En réponse à l’argumentation de la SAS JEANNIN AUTOMOBILES sur ce point, elle fait valoir que l’expert judiciaire n’a jamais constaté que le désordre était la désolidarisation de la barre de liaison des demi-train arrière.
La clôture de la procédure a été prononcée le 22 avril 2025 suivant ordonnance du même jour et l’affaire a été renvoyée pour être plaidée à l’audience du 07 octobre 2025. A l’issue des débats, l’affaire a été mise en délibéré par mise à disposition au greffe le 10 décembre 2025 prorogé au 19 Décembre 2025.
MOTIFS DE LA DECISION
A titre liminaire, il est rappelé qu’en application des dispositions des articles 4 et 768 du code de procédure civile, l’objet du litige est déterminé par les prétentions respectives des parties, le tribunal ne statuant que sur les prétentions énoncées au dispositif et n’examinant les moyens au soutien de ces prétentions que s’ils sont invoqués dans la discussion.
En application de l’article 9 du code de procédure civile, il incombe à chaque partie de prouver conformément à la loi les faits nécessaires au succès de sa prétention.
I. Sur l’intervention volontaire de Madame [J] [K]
Aux termes de l’article 325 du code de procédure civile, l’intervention n’est recevable que si elle se rattache aux prétentions des parties par un lien suffisant.
Il résulte de l’article 329 du code de procédure civile que l’intervention volontaire n’est recevable que si son auteur a le droit d’agir relativement aux prétentions qu’il forme.

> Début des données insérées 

theorem witness_memory : Issues based (who based) ∧
    ∀ w ∈ globalLoads 4 1 1 true 0 1 ++ globalStores 4 1 1 true 0 1 ++ globalAtomics 4 1 1 false 12,
      w.base.isSome = true → MemReady based (who based) w.srcs w.base w.dests ∧
        ∀ k, k < 32 → windowOf (w.ea (who based) k).toNat < 2 ∧ (w.ea (who based) k).toNat % w.size = 0 := by
  refine ⟨issues _ (by decide +kernel), ?_⟩
  have h : (globalLoads 4 1 1 true 0 1 ++ globalStores 4 1 1 true 0 1 ++ globalAtomics 4 1 1 false 12).all (fun w => !w.base.isSome ||
      (memReadyB based (who based) w.srcs w.base w.dests &&
        (List.range 32).all fun k => decide (windowOf (w.ea (who based) k).toNat < 2 ∧ (w.ea (who based) k).toNat % w.size = 0))) = true := by
    decide +kernel
  intro w hw hb
  have := all_of _ _ h w hw
  simp only [hb, Bool.not_true, Bool.false_or, Bool.and_eq_true] at this
  exact ⟨memReady _ _ _ _ _ this.1, fun k hk => by simpa using all32 _ this.2 k hk⟩

/-- Flat addresses in v6, v7: 0x40000 in every lane, or in a hole of alignment. -/
def flat (lo : Word) : State := bench fun g => withV 7 0 (withV 6 lo (stocked g))

theorem witness_flat : Issues (flat 0x40000) (who (flat 0x40000)) ∧
    ∀ x ∈ (globalLoads 4 6 1 true 0 1).drop 9 ++ (globalStores 4 6 1 true 0 1).drop 7,
      MemReady (flat 0x40000) (who (flat 0x40000)) x.srcs x.base x.dests ∧
        ∀ k, k < 32 → windowOf (x.ea (who (flat 0x40000)) k).toNat < 2 ∧ (x.ea (who (flat 0x40000)) k).toNat % x.size = 0 := by
  refine ⟨issues _ (by decide +kernel), ?_⟩
  have h : ((globalLoads 4 6 1 true 0 1).drop 9 ++ (globalStores 4 6 1 true 0 1).drop 7).all (fun x =>
      memReadyB (flat 0x40000) (who (flat 0x40000)) x.srcs x.base x.dests && (List.range 32).all fun k =>
        decide (windowOf (x.ea (who (flat 0x40000)) k).toNat < 2 ∧ (x.ea (who (flat 0x40000)) k).toNat % x.size = 0)) = true := by
    decide +kernel
  intro x hx
  have := all_of _ _ h _ hx
  simp only [Bool.and_eq_true] at this
  exact ⟨memReady _ _ _ _ _ this.1, fun k hk => by simpa using all32 _ this.2 k hk⟩

theorem witness_pad : ∀ w ∈ padWords 4 1 1 true 0 3, MemReady based (who based) w.srcs (some w.r) w.dests ∧
    (who based).grp.sreg (w.r + 1) = 0 ∧ (who based).team.padSize = 4096 := by
  have h : (padWords 4 1 1 true 0 3).all (fun w => memReadyB based (who based) w.srcs (some w.r) w.dests &&
    (who based).grp.sreg (w.r + 1) == 0 && (who based).team.padSize == 4096) = true := by decide +kernel
  intro w hw
  have := all_of _ _ h w hw
  simp only [Bool.and_eq_true, beq_iff_eq] at this
  exact ⟨memReady _ _ _ _ _ this.1.1, this.1.2, this.2⟩

/-- The stocked bench with a pad offset of 64 in s2. -/
def padded : State := bench fun g => withS 3 0 (withS 2 64 (stocked g))

theorem witness_pad_offsets : ∀ w ∈ padWords 4 1 1 true 0 3, ∀ k < 32,
    0 ≤ w.off (who padded) k ∧ w.off (who padded) k + w.size ≤ (who padded).team.padSize ∧ w.off (who padded) k % w.size = 0 := by
  have h : (padWords 4 1 1 true 0 3).all (fun w => (List.range 32).all fun k => decide (
    0 ≤ w.off (who padded) k ∧ w.off (who padded) k + w.size ≤ (who padded).team.padSize ∧ w.off (who padded) k % w.size = 0)) = true := by
    decide +kernel
  exact fun w hw k hk => by simpa using all32 _ (all_of _ _ h w hw) k hk

/-- Flat addresses in v6, v7 of which lane 2's is the first that is misaligned; lane 1 is not active. -/
def flatAt2 : State :=
  let lanes : Vector Word 32 := Vector.ofFn fun i => if i.val < 2 then 0x40000 else 0x40002
  bench fun g => { withV 7 0 (stocked g) with
    v := (withV 7 0 (stocked g)).v.insert 6 ⟨lanes, 0⟩, splits := g.splits.modify 0 fun e => { e with act := 0xFFFFFFFD } }

theorem witness_MisalignedLanesAndPrefetch : ∀ x ∈ [(flat 0x40002, 0), (flatAt2, 2)],
    Issues x.1 (who x.1) ∧ (who x.1).behindAcquire = false ∧ Handled x.1 (who x.1) ∧ MemReady x.1 (who x.1) [6, 7] none [4] ∧
      (who x.1).active ≠ 0 ∧ (who x.1).active.has x.2 = true ∧
      let ea (k : Nat) : Dword := pair ((who x.1).lane 7 k) ((who x.1).lane 6 k) + BitVec.ofNat 64 (0 * 4)
      (ea x.2).toNat % 4 ≠ 0 ∧ ∀ j < 3, j ≤ x.2 → (who x.1).active.has j = true → windowOf (ea j).toNat < 2 ∧ (j < x.2 → (ea j).toNat % 4 = 0) := by
  intro x hx
  simp only [List.mem_cons, List.not_mem_nil, or_false] at hx
  rcases hx with rfl | rfl <;>
    exact ⟨issues _ (by decide +kernel), by decide +kernel, handled _ (by decide +kernel), memReady _ _ _ _ _ (by decide +kernel),
      by decide +kernel, by decide +kernel, by decide +kernel⟩

theorem witness_prefetch_no_lane : Issues nobody (who nobody) ∧ (who nobody).behindAcquire = false ∧ (who nobody).active = 0 :=
  ⟨issues _ (by decide +kernel), by decide +kernel, by decide +kernel⟩

/-! ### Group words -/

theorem witness_uniform : ∀ w ∈ uniformWords 3 1 2 true 6 ++ uniformImms 3 1 7 5 9, w.legal (who full).fmt = true ∧ WordReady (who full) w.reads [w.d] := by
  have h : (uniformWords 3 1 2 true 6 ++ uniformImms 3 1 7 5 9).all (fun w => w.legal (who full).fmt && wordReadyB (who full) w.reads [w.d]) = true := by
    decide +kernel
  intro w hw
  have := all_of _ _ h w hw
  simp only [Bool.and_eq_true] at this
  exact ⟨this.1, wordReady _ _ _ this.2⟩

theorem witness_uniform_pairs : WordReady (who full) [2, 3, 4, 5] [6, 7] ∧ WordReady (who full) [1, 2] [] ∧ (who full).grp.sComing 6 = false :=
  ⟨wordReady _ _ _ (by decide +kernel), wordReady _ _ _ (by decide +kernel), by decide +kernel⟩

/-- The stocked bench with poison in s1. -/
def poisoned : State := bench fun g => { stocked g with sbad := [1] }

theorem witness_poisoned : Issues poisoned (who poisoned) ∧ Handled poisoned (who poisoned) ∧ ∀ w ∈ uniformWords 3 1 2 true 6,
    w.legal (who poisoned).fmt = true ∧ ∃ n ∈ w.reads, n ∈ (who poisoned).grp.sbad := by
  refine ⟨issues _ (by decide +kernel), handled _ (by decide +kernel), ?_⟩
  have h : (uniformWords 3 1 2 true 6).all (fun w => decide (w.legal (who poisoned).fmt = true ∧ ∃ n ∈ w.reads, n ∈ (who poisoned).grp.sbad)) = true := by
    decide +kernel
  exact fun w hw => by simpa using all_of _ _ h w hw

end Sys2Proof.Tests
end

section
namespace Sys2Proof.Machine

/-! ## R45: scale codes and 8-bit integers -/

theorem scaleValue_e8m0 {e : Nat} (h : e ≠ 255) : scaleValue 1 e = .fin false 1 ((e : Int) - 127) := by
  simp [scaleValue, h]

theorem scaleValue_e8m0_nan : scaleValue 1 0xFF = .nan := rfl

theorem Fmt.int8_of_i8 {f : Fmt} (h : f.q8 = 2) (c : Nat) : f.int8 c = (BitVec.ofNat 8 c).toInt := if_pos h

theorem Fmt.int8_of_n8 {f : Fmt} (h : f.q8 = 3) (c : Nat) : f.int8 c = c := if_neg (by omega)

/-- The code of v in range is its byte in two's complement. -/
theorem Fmt.exists_int8_eq_iff_of_i8 {f : Fmt} (h : f.q8 = 2) (v : Int) :
    (∃ c < 256, f.int8 c = v) ↔ -128 ≤ v ∧ v ≤ 127 := by
  constructor
  · rintro ⟨c, -, rfl⟩
    have hlo := BitVec.le_toInt (BitVec.ofNat 8 c)
    have hhi := BitVec.toInt_lt (x := BitVec.ofNat 8 c)
    rw [int8_of_i8 h]
    omega
  · rintro ⟨hlo, hhi⟩
    refine ⟨(BitVec.ofInt 8 v).toNat, (BitVec.ofInt 8 v).isLt, ?_⟩
    rw [int8_of_i8 h, BitVec.ofNat_toNat, BitVec.setWidth_eq]
    exact BitVec.toInt_ofInt_eq_self (by decide) hlo (by omega)

/-- The code of v in range is v itself. -/
theorem Fmt.exists_int8_eq_iff_of_n8 {f : Fmt} (h : f.q8 = 3) (v : Int) :
    (∃ c < 256, f.int8 c = v) ↔ 0 ≤ v ∧ v ≤ 255 := by
  constructor
  · rintro ⟨c, hc, rfl⟩
    rw [int8_of_n8 h]
    omega
  · rintro ⟨hlo, hhi⟩
    refine ⟨v.toNat, by omega, ?_⟩
    rw [int8_of_n8 h, Int.toNat_of_nonneg hlo]
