-- ==== Sys2Proof/Machine/Transmit.lean ====
section
/-! DEFINITION. The meaning of the transmit row (40_wire_codec R111). -/

namespace Sys2Proof.Machine

/-- TX.ENCODE (R111): every s16 triple encodes. -/
def execTxEncode (steer err tgt : Half) (s : State) : Result :=
  .next (s.withTx (s.tx.latch (encodeTelemetry steer err tgt)))

end Sys2Proof.Machine
end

En l’espèce, la SAS JEANNIN AUTOMOBILES énonce dans la partie discussion de ses écritures que « Madame [K] intervient désormais volontairement à la présente instance (sans qu’il soit justifié de sa qualité à agir) » mais ne soulève aucune fin de non-recevoir dans le dispositif de ses dernières conclusions, de sorte que le tribunal n’a pas à statuer sur ce point.
En tout état de cause, Madame [J] [K] née [L] a qualité pour agir dès lors qu’elle était copropriétaire du véhicule litigieux ainsi qu’il ressort du certificat d’immatriculation antérieur à la revente du 24 octobre 2024 (pièce 26 des demandeurs).
L’intervention de Madame [J] [K] née [L] à la présente instance sera donc déclarée recevable.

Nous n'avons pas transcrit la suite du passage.